Fusion can run on macOS for planning, artifact management, ModelsLab setup, and SSH orchestration. Real CUDA compilation, profiling, and authoritative kernel performance validation still need a Linux machine with NVIDIA tooling.

Status

What works today:

  • fusion and fusion chat as a chat-first agent entry point
  • fusion env detect|doctor
  • fusion generate keychain
  • fusion optimize plan with a curated GPU and optimization knowledge base
  • fusion kb list|search|show|context backed by an embedded SQLite BM25 index
  • fusion update kb to rebuild a local Markdown-backed knowledge snapshot and SQLite index
  • fusion optimize session create|list|show
  • fusion optimize cute init|build|verify|benchmark
  • fusion optimize triton init|build|verify|benchmark
  • fusion optimize cuda init|build|verify|benchmark
  • fusion target add|list|show|remove|default
  • fusion target exec and fusion target copy
  • fusion benchmark run and fusion benchmark compare
  • fusion profile run
  • release packaging for Linux, macOS, and Windows

What is not implemented yet:

  • Modelslab-backed Triton/CUDA/CuTe code generation
  • automatic optimization loops that generate, run, score, and retain winning kernels

Install

Prebuilt binaries

Linux and macOS:

curl -fsSL https://raw.githubusercontent.com/ModelsLab/fusion/main/scripts/install.sh | sh

Pin a specific release or install into a custom directory:

curl -fsSL https://raw.githubusercontent.com/ModelsLab/fusion/main/scripts/install.sh | \
  FUSION_VERSION=v0.2.1 INSTALL_DIR="$HOME/.local/bin" sh

Windows PowerShell:

irm https://raw.githubusercontent.com/ModelsLab/fusion/main/scripts/install.ps1 | iex

From source

go install github.com/ModelsLab/fusion/cmd/fusion@latest

Local build

make build
./bin/fusion version

GitHub release workflow

Push a version tag and GitHub Actions will publish tar.gz and .zip assets for:

  • Linux amd64, arm64
  • macOS amd64, arm64
  • Windows amd64, arm64
git tag v0.2.1
git push origin v0.2.1

The release workflow uploads matching archives plus checksums.txt.

Quick Start

Connect Fusion to ModelsLab in the browser:

fusion login

Or configure it manually for CI or headless environments:

fusion auth set \
  --token "$MODELSLAB_API_KEY" \
  --model openai-gpt-5.4-pro

Store Hugging Face and GitHub tokens for model and private-repo workflows:

fusion hf login --token "$HF_TOKEN"
fusion github login --token "$GITHUB_TOKEN"

Validate them:

fusion hf whoami
fusion github whoami

Fusion shell commands automatically expose:

  • HF_TOKEN, HUGGING_FACE_HUB_TOKEN
  • GITHUB_TOKEN, GH_TOKEN

That lets the agent download models from Hugging Face and work against private GitHub repos. For private HTTPS git operations, prefer gh commands or git with an Authorization header using $GITHUB_TOKEN instead of embedding secrets into URLs.

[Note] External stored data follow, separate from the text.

-- ==== Sys2Proof/Tests/Slice0.lean ====
section
/-! SUPPORT. The model's own tests. Expected results come from outside the model: the encodings of the family files, the
counts and the vectors of 95_test_vectors.md (a vector's test carries its id). Then one witness for each obligation that has
hypotheses. -/

open Sys2Proof Sys2Proof.Machine

namespace Sys2Proof.Tests

/-! ### Well-formedness: an ill-formed term for each check -/

theorem test_wellFormed_accepts_ldx_zpy :
    Descriptor.wellFormed { opcode := 0xB6#8, operation := .LDX, mode := .ZPY, length := 2, cycles := 4 } = true := by
  decide

/-- 30_encoding.md R111: an absolute instruction has three bytes. -/
theorem test_wellFormed_refuses_wrong_length :
    Descriptor.wellFormed { opcode := 0xAD#8, operation := .LDA, mode := .ABS, length := 2, cycles := 4 } = false := by
  decide

/-- 41_addressing_modes.md R177: STA has no immediate form. -/
theorem test_wellFormed_refuses_wrong_mode :
    Descriptor.wellFormed { opcode := 0x89#8, operation := .STA, mode := .IMM, length := 2, cycles := 2 } = false := by
  decide

/-! ### Decoding: every constructor, from a word written out from its family file's encoding -/

theorem test_decode_arithmetic_1 :
    ([
        ([0b01101001#8, 0x9C#8], .adcImm 0x9C#8),
        ([0b01100101#8, 0x9C#8], .adcZp 0x9C#8),
        ([0b01110101#8, 0x9C#8], .adcZpx 0x9C#8),
        ([0b01101101#8, 0x9C#8, 0xE1#8], .adcAbs 0xE19C#16),
        ([0b01111101#8, 0x9C#8, 0xE1#8], .adcAbsx 0xE19C#16),
        ([0b01111001#8, 0x9C#8, 0xE1#8], .adcAbsy 0xE19C#16),
        ([0b01100001#8, 0x9C#8], .adcIndx 0x9C#8),
        ([0b01110001#8, 0x9C#8], .adcIndy 0x9C#8),
        ([0b11101001#8, 0x9C#8], .sbcImm 0x9C#8),
        ([0b11100101#8, 0x9C#8], .sbcZp 0x9C#8),
        ([0b11110101#8, 0x9C#8], .sbcZpx 0x9C#8),
        ([0b11101101#8, 0x9C#8, 0xE1#8], .sbcAbs 0xE19C#16),
        ([0b11111101#8, 0x9C#8, 0xE1#8], .sbcAbsx 0xE19C#16),
        ([0b11111001#8, 0x9C#8, 0xE1#8], .sbcAbsy 0xE19C#16),
        ([0b11100001#8, 0x9C#8], .sbcIndx 0x9C#8),
        ([0b11110001#8, 0x9C#8], .sbcIndy 0x9C#8)] : List (List Byte × Instr)).all
      (fun c => decode (c.1 ++ [0x02#8]) == .instr c.2 [0x02#8]) = true := by
  decide

theorem test_decode_arithmetic_2 :
    ([
        ([0b11001001#8, 0x9C#8], .cmpImm 0x9C#8),
        ([0b11000101#8, 0x9C#8], .cmpZp 0x9C#8),
        ([0b11010101#8, 0x9C#8], .cmpZpx 0x9C#8),
        ([0b11001101#8, 0x9C#8, 0xE1#8], .cmpAbs 0xE19C#16),
        ([0b11011101#8, 0x9C#8, 0xE1#8], .cmpAbsx 0xE19C#16),
        ([0b11011001#8, 0x9C#8, 0xE1#8], .cmpAbsy 0xE19C#16),
        ([0b11000001#8, 0x9C#8], .cmpIndx 0x9C#8),
        ([0b11010001#8, 0x9C#8], .cmpIndy 0x9C#8),
        ([0b11100000#8, 0x9C#8], .cpxImm 0x9C#8),
        ([0b11100100#8, 0x9C#8], .cpxZp 0x9C#8),
        ([0b11101100#8, 0x9C#8, 0xE1#8], .cpxAbs 0xE19C#16),
        ([0b11000000#8, 0x9C#8], .cpyImm 0x9C#8),
        ([0b11000100#8, 0x9C#8], .cpyZp 0x9C#8),
        ([0b11001100#8, 0x9C#8, 0xE1#8], .cpyAbs 0xE19C#16),
        ([0b11100110#8, 0x9C#8], .incZp 0x9C#8),
        ([0b11110110#8, 0x9C#8], .incZpx 0x9C#8)] : List (List Byte × Instr)).all
      (fun c => decode (c.1 ++ [0x02#8]) == .instr c.2 [0x02#8]) = true := by
  decide

theorem test_decode_arithmetic_3 :
    ([
        ([0b11101110#8, 0x9C#8, 0xE1#8], .incAbs 0xE19C#16),
        ([0b11111110#8, 0x9C#8, 0xE1#8], .incAbsx 0xE19C#16),
        ([0b11000110#8, 0x9C#8], .decZp 0x9C#8),
        ([0b11010110#8, 0x9C#8], .decZpx 0x9C#8),
        ([0b11001110#8, 0x9C#8, 0xE1#8], .decAbs 0xE19C#16),
        ([0b11011110#8, 0x9C#8, 0xE1#8], .decAbsx 0xE19C#16),
        ([0b11101000#8], .inx),
        ([0b11001000#8], .iny),
        ([0b11001010#8], .dex),
        ([0b10001000#8], .dey)] : List (List Byte × Instr)).all
      (fun c => decode (c.1 ++ [0x02#8]) == .instr c.2 [0x02#8]) = true := by
  decide

theorem test_decode_shift_logic_1 :
    ([
        ([0b00001010#8], .aslAcc),
        ([0b00000110#8, 0x9C#8], .aslZp 0x9C#8),
        ([0b00010110#8, 0x9C#8], .aslZpx 0x9C#8),
        ([0b00001110#8, 0x9C#8, 0xE1#8], .aslAbs 0xE19C#16),
        ([0b00011110#8, 0x9C#8, 0xE1#8], .aslAbsx 0xE19C#16),
        ([0b01001010#8], .lsrAcc),
        ([0b01000110#8, 0x9C#8], .lsrZp 0x9C#8),
        ([0b01010110#8, 0x9C#8], .lsrZpx 0x9C#8),
        ([0b01001110#8, 0x9C#8, 0xE1#8], .lsrAbs 0xE19C#16),
        ([0b01011110#8, 0x9C#8, 0xE1#8], .lsrAbsx 0xE19C#16),
        ([0b00101010#8], .rolAcc),
        ([0b00100110#8, 0x9C#8], .rolZp 0x9C#8),
        ([0b00110110#8, 0x9C#8], .rolZpx 0x9C#8),
        ([0b00101110#8, 0x9C#8, 0xE1#8], .rolAbs 0xE19C#16),
        ([0b00111110#8, 0x9C#8, 0xE1#8], .rolAbsx 0xE19C#16),
        ([0b01101010#8], .rorAcc)] : List (List Byte × Instr)).all
      (fun c => decode (c.1 ++ [0x02#8]) == .instr c.2 [0x02#8]) = true := by
  decide

theorem test_decode_shift_logic_2 :
    ([
        ([0b01100110#8, 0x9C#8], .rorZp 0x9C#8),
        ([0b01110110#8, 0x9C#8], .rorZpx 0x9C#8),
        ([0b01101110#8, 0x9C#8, 0xE1#8], .rorAbs 0xE19C#16),
        ([0b01111110#8, 0x9C#8, 0xE1#8], .rorAbsx 0xE19C#16),
        ([0b00101001#8, 0x9C#8], .andImm 0x9C#8),
        ([0b00100101#8, 0x9C#8], .andZp 0x9C#8),
        ([0b00110101#8, 0x9C#8], .andZpx 0x9C#8),
        ([0b00101101#8, 0x9C#8, 0xE1#8], .andAbs 0xE19C#16),
        ([0b00111101#8, 0x9C#8, 0xE1#8], .andAbsx 0xE19C#16),
        ([0b00111001#8, 0x9C#8, 0xE1#8], .andAbsy 0xE19C#16),
        ([0b00100001#8, 0x9C#8], .andIndx 0x9C#8),
        ([0b00110001#8, 0x9C#8], .andIndy 0x9C#8),
        ([0b00001001#8, 0x9C#8], .oraImm 0x9C#8),
        ([0b00000101#8, 0x9C#8], .oraZp 0x9C#8),
        ([0b00010101#8, 0x9C#8], .oraZpx 0x9C#8),
        ([0b00001101#8, 0x9C#8, 0xE1#8], .oraAbs 0xE19C#16)] : List (List Byte × Instr)).all
      (fun c => decode (c.1 ++ [0x02#8]) == .instr c.2 [0x02#8]) = true := by
  decide

theorem test_decode_shift_logic_3 :
    ([
        ([0b00011101#8, 0x9C#8, 0xE1#8], .oraAbsx 0xE19C#16),
        ([0b00011001#8, 0x9C#8, 0xE1#8], .oraAbsy 0xE19C#16),
        ([0b00000001#8, 0x9C#8], .oraIndx 0x9C#8),
        ([0b00010001#8, 0x9C#8], .oraIndy 0x9C#8),
        ([0b01001001#8, 0x9C#8], .eorImm 0x9C#8),
        ([0b01000101#8, 0x9C#8], .eorZp 0x9C#8),
        ([0b01010101#8, 0x9C#8], .eorZpx 0x9C#8),
        ([0b01001101#8, 0x9C#8, 0xE1#8], .eorAbs 0xE19C#16),
        ([0b01011101#8, 0x9C#8, 0xE1#8], .eorAbsx 0xE19C#16),
        ([0b01011001#8, 0x9C#8, 0xE1#8], .eorAbsy 0xE19C#16),
        ([0b01000001#8, 0x9C#8], .eorIndx 0x9C#8),
        ([0b01010001#8, 0x9C#8], .eorIndy 0x9C#8),
        ([0b00100100#8, 0x9C#8], .bitZp 0x9C#8),
        ([0b00101100#8, 0x9C#8, 0xE1#8], .bitAbs 0xE19C#16)] : List (List Byte × Instr)).all
      (fun c => decode (c.1 ++ [0x02#8]) == .instr c.2 [0x02#8]) = true := by
  decide

theorem test_decode_branch_jump :
    ([
        ([0b10010000#8, 0x9C#8], .bccRel 0x9C#8),
        ([0b10110000#8, 0x9C#8], .bcsRel 0x9C#8),
        ([0b11110000#8, 0x9C#8], .beqRel 0x9C#8),
        ([0b11010000#8, 0x9C#8], .bneRel 0x9C#8),
        ([0b00110000#8, 0x9C#8], .bmiRel 0x9C#8),
        ([0b00010000#8, 0x9C#8], .bplRel 0x9C#8),
        ([0b01010000#8, 0x9C#8], .bvcRel 0x9C#8),
        ([0b01110000#8, 0x9C#8], .bvsRel 0x9C#8),
        ([0b01001100#8, 0x9C#8, 0xE1#8], .jmpAbs 0xE19C#16),
        ([0b01101100#8, 0x9C#8, 0xE1#8], .jmpInd 0xE19C#16)] : List (List Byte × Instr)).all
      (fun c => decode (c.1 ++ [0x02#8]) == .instr c.2 [0x02#8]) = true := by
  decide

theorem test_decode_stack :
    ([
        ([0b01001000#8], .pha),
        ([0b00001000#8], .php),
        ([0b01101000#8], .pla),
        ([0b00101000#8], .plp),
        ([0b00100000#8, 0x9C#8, 0xE1#8], .jsrAbs 0xE19C#16),
        ([0b01100000#8], .rts),
        ([0b00000000#8], .brk),
        ([0b01000000#8], .rti)] : List (List Byte × Instr)).all
      (fun c => decode (c.1 ++ [0x02#8]) == .instr c.2 [0x02#8]) = true := by
  decide

theorem test_decode_load_store_transfer_1 :
    ([
        ([0b10101001#8, 0x9C#8], .ldaImm 0x9C#8),
        ([0b10100101#8, 0x9C#8], .ldaZp 0x9C#8),
        ([0b10110101#8, 0x9C#8], .ldaZpx 0x9C#8),
        ([0b10101101#8, 0x9C#8, 0xE1#8], .ldaAbs 0xE19C#16),
        ([0b10111101#8, 0x9C#8, 0xE1#8], .ldaAbsx 0xE19C#16),
        ([0b10111001#8, 0x9C#8, 0xE1#8], .ldaAbsy 0xE19C#16),
        ([0b10100001#8, 0x9C#8], .ldaIndx 0x9C#8),
        ([0b10110001#8, 0x9C#8], .ldaIndy 0x9C#8),
        ([0b10100010#8, 0x9C#8], .ldxImm 0x9C#8),
        ([0b10100110#8, 0x9C#8], .ldxZp 0x9C#8),
        ([0b10110110#8, 0x9C#8], .ldxZpy 0x9C#8),
        ([0b10101110#8, 0x9C#8, 0xE1#8], .ldxAbs 0xE19C#16),
        ([0b10111110#8, 0x9C#8, 0xE1#8], .ldxAbsy 0xE19C#16),
        ([0b10100000#8, 0x9C#8], .ldyImm 0x9C#8),
        ([0b10100100#8, 0x9C#8], .ldyZp 0x9C#8),
        ([0b10110100#8, 0x9C#8], .ldyZpx 0x9C#8)] : List (List Byte × Instr)).all
      (fun c => decode (c.1 ++ [0x02#8]) == .instr c.2 [0x02#8]) = true := by
  decide

theorem test_decode_load_store_transfer_2 :
    ([
        ([0b10101100#8, 0x9C#8, 0xE1#8], .ldyAbs 0xE19C#16),
        ([0b10111100#8, 0x9C#8, 0xE1#8], .ldyAbsx 0xE19C#16),
        ([0b10000101#8, 0x9C#8], .staZp 0x9C#8),
        ([0b10010101#8, 0x9C#8], .staZpx 0x9C#8),
        ([0b10001101#8, 0x9C#8, 0xE1#8], .staAbs 0xE19C#16),
        ([0b10011101#8, 0x9C#8, 0xE1#8], .staAbsx 0xE19C#16),
        ([0b10011001#8, 0x9C#8, 0xE1#8], .staAbsy 0xE19C#16),
        ([0b10000001#8, 0x9C#8], .staIndx 0x9C#8),
        ([0b10010001#8, 0x9C#8], .staIndy 0x9C#8),
        ([0b10000110#8, 0x9C#8], .stxZp 0x9C#8),
        ([0b10010110#8, 0x9C#8], .stxZpy 0x9C#8),
        ([0b10001110#8, 0x9C#8, 0xE1#8], .stxAbs 0xE19C#16),
        ([0b10000100#8, 0x9C#8], .styZp 0x9C#8),
        ([0b10010100#8, 0x9C#8], .styZpx 0x9C#8),
        ([0b10001100#8, 0x9C#8, 0xE1#8], .styAbs 0xE19C#16),
        ([0b10101010#8], .tax)] : List (List Byte × Instr)).all
      (fun c => decode (c.1 ++ [0x02#8]) == .instr c.2 [0x02#8]) = true := by
  decide

theorem test_decode_load_store_transfer_3 :
    ([
        ([0b10101000#8], .tay),
        ([0b10001010#8], .txa),
        ([0b10011000#8], .tya),
        ([0b10111010#8], .tsx),
        ([0b10011010#8], .txs)] : List (List Byte × Instr)).all
      (fun c => decode (c.1 ++ [0x02#8]) == .instr c.2 [0x02#8]) = true := by
  decide

theorem test_decode_flags :
    ([
        ([0b00011000#8], .clc),
        ([0b00111000#8], .sec),
        ([0b01011000#8], .cli),
        ([0b01111000#8], .sei),
        ([0b11011000#8], .cld),
        ([0b11111000#8], .sed),
        ([0b10111000#8], .clv),
        ([0b11101010#8], .nop)] : List (List Byte × Instr)).all
      (fun c => decode (c.1 ++ [0x02#8]) == .instr c.2 [0x02#8]) = true := by
  decide


/-- 30_encoding.md R117: the 105 bytes with no assignment are rejected by name, whatever follows. -/
theorem test_decode_illegal_bytes :
    ([
        0x02#8, 0x03#8, 0x04#8, 0x07#8, 0x0B#8, 0x0C#8, 0x0F#8, 0x12#8, 0x13#8, 0x14#8, 0x17#8, 0x1A#8, 0x1B#8, 0x1C#8, 0x1F#8,
        0x22#8, 0x23#8, 0x27#8, 0x2B#8, 0x2F#8, 0x32#8, 0x33#8, 0x34#8, 0x37#8, 0x3A#8, 0x3B#8, 0x3C#8, 0x3F#8, 0x42#8, 0x43#8,
        0x44#8, 0x47#8, 0x4B#8, 0x4F#8, 0x52#8, 0x53#8, 0x54#8, 0x57#8, 0x5A#8, 0x5B#8, 0x5C#8, 0x5F#8, 0x62#8, 0x63#8, 0x64#8,
        0x67#8, 0x6B#8, 0x6F#8, 0x72#8, 0x73#8, 0x74#8, 0x77#8, 0x7A#8, 0x7B#8, 0x7C#8, 0x7F#8, 0x80#8, 0x82#8, 0x83#8, 0x87#8,
        0x89#8, 0x8B#8, 0x8F#8, 0x92#8, 0x93#8, 0x97#8, 0x9B#8, 0x9C#8, 0x9E#8, 0x9F#8, 0xA3#8, 0xA7#8, 0xAB#8, 0xAF#8, 0xB2#8,
        0xB3#8, 0xB7#8, 0xBB#8, 0xBF#8, 0xC2#8, 0xC3#8, 0xC7#8, 0xCB#8, 0xCF#8, 0xD2#8, 0xD3#8, 0xD4#8, 0xD7#8, 0xDA#8, 0xDB#8,
        0xDC#8, 0xDF#8, 0xE2#8, 0xE3#8, 0xE7#8, 0xEB#8, 0xEF#8, 0xF2#8, 0xF3#8, 0xF4#8, 0xF7#8, 0xFA#8, 0xFB#8, 0xFC#8, 0xFF#8] : List Byte).all
      (fun b => decode [b, 0xA9#8, 0x00#8] == .illegalOpcode b) = true := by
  decide

set_option maxRecDepth 8000 in
/-- The counts of 95_test_vectors.md, "Decode-table check": 151 legal bytes, by mode. -/
theorem test_decode_mode_counts :
    ([(.IMP, 25), (.ACC, 4), (.IMM, 11), (.ZP, 21), (.ZPX, 16), (.ZPY, 2), (.ABS, 23), (.ABSX, 15), (.ABSY, 9), (.INDX, 8),
        (.INDY, 8), (.IND, 1), (.REL, 8)] : List (Mode × Nat)).all (fun c =>
      (List.range 256).countP (fun b => (describeOpcode (BitVec.ofNat 8 b)).any (fun d => d.mode == c.1)) == c.2) = true := by
  decide

set_option maxRecDepth 8000 in
/-- Every descriptor of the table is well-formed. -/
theorem test_descriptors_wellFormed :
    (List.range 256).all (fun b => (describeOpcode (BitVec.ofNat 8 b)).all Descriptor.wellFormed) = true := by
  decide

/-- Base cycles of four rows of 30_encoding.md R115. -/
theorem test_descriptor_rows :
    describeOpcode 0x00#8 = some { opcode := 0x00#8, operation := .BRK, mode := .IMP, length := 1, cycles := 7 } ∧
      describeOpcode 0x11#8 = some { opcode := 0x11#8, operation := .ORA, mode := .INDY, length := 2, cycles := 5 } ∧
      describeOpcode 0x1E#8 = some { opcode := 0x1E#8, operation := .ASL, mode := .ABSX, length := 3, cycles := 7 } ∧
      describeOpcode 0x30#8 = some { opcode := 0x30#8, operation := .BMI, mode := .REL, length := 2, cycles := 2 } := by
  decide

/-- The extras of the same rows. -/
theorem test_extra_kinds :
    [0x00#8, 0x11#8, 0x1E#8, 0x30#8].map extraKind = [.none, .pageCross, .none, .branch] := by decide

Start the interactive agent shell:

fusion

By default, fusion resumes the latest chat session for the current working directory. Start a fresh one explicitly when you want a clean thread:

fusion chat --new

Resume a saved project session directly:

fusion chat --session latest
fusion chat --session 20260307-120501-my-project

Run a single natural-language turn:

fusion chat "optimize qwen2.5-72b for 4090 decode latency and compare AWQ vs Triton"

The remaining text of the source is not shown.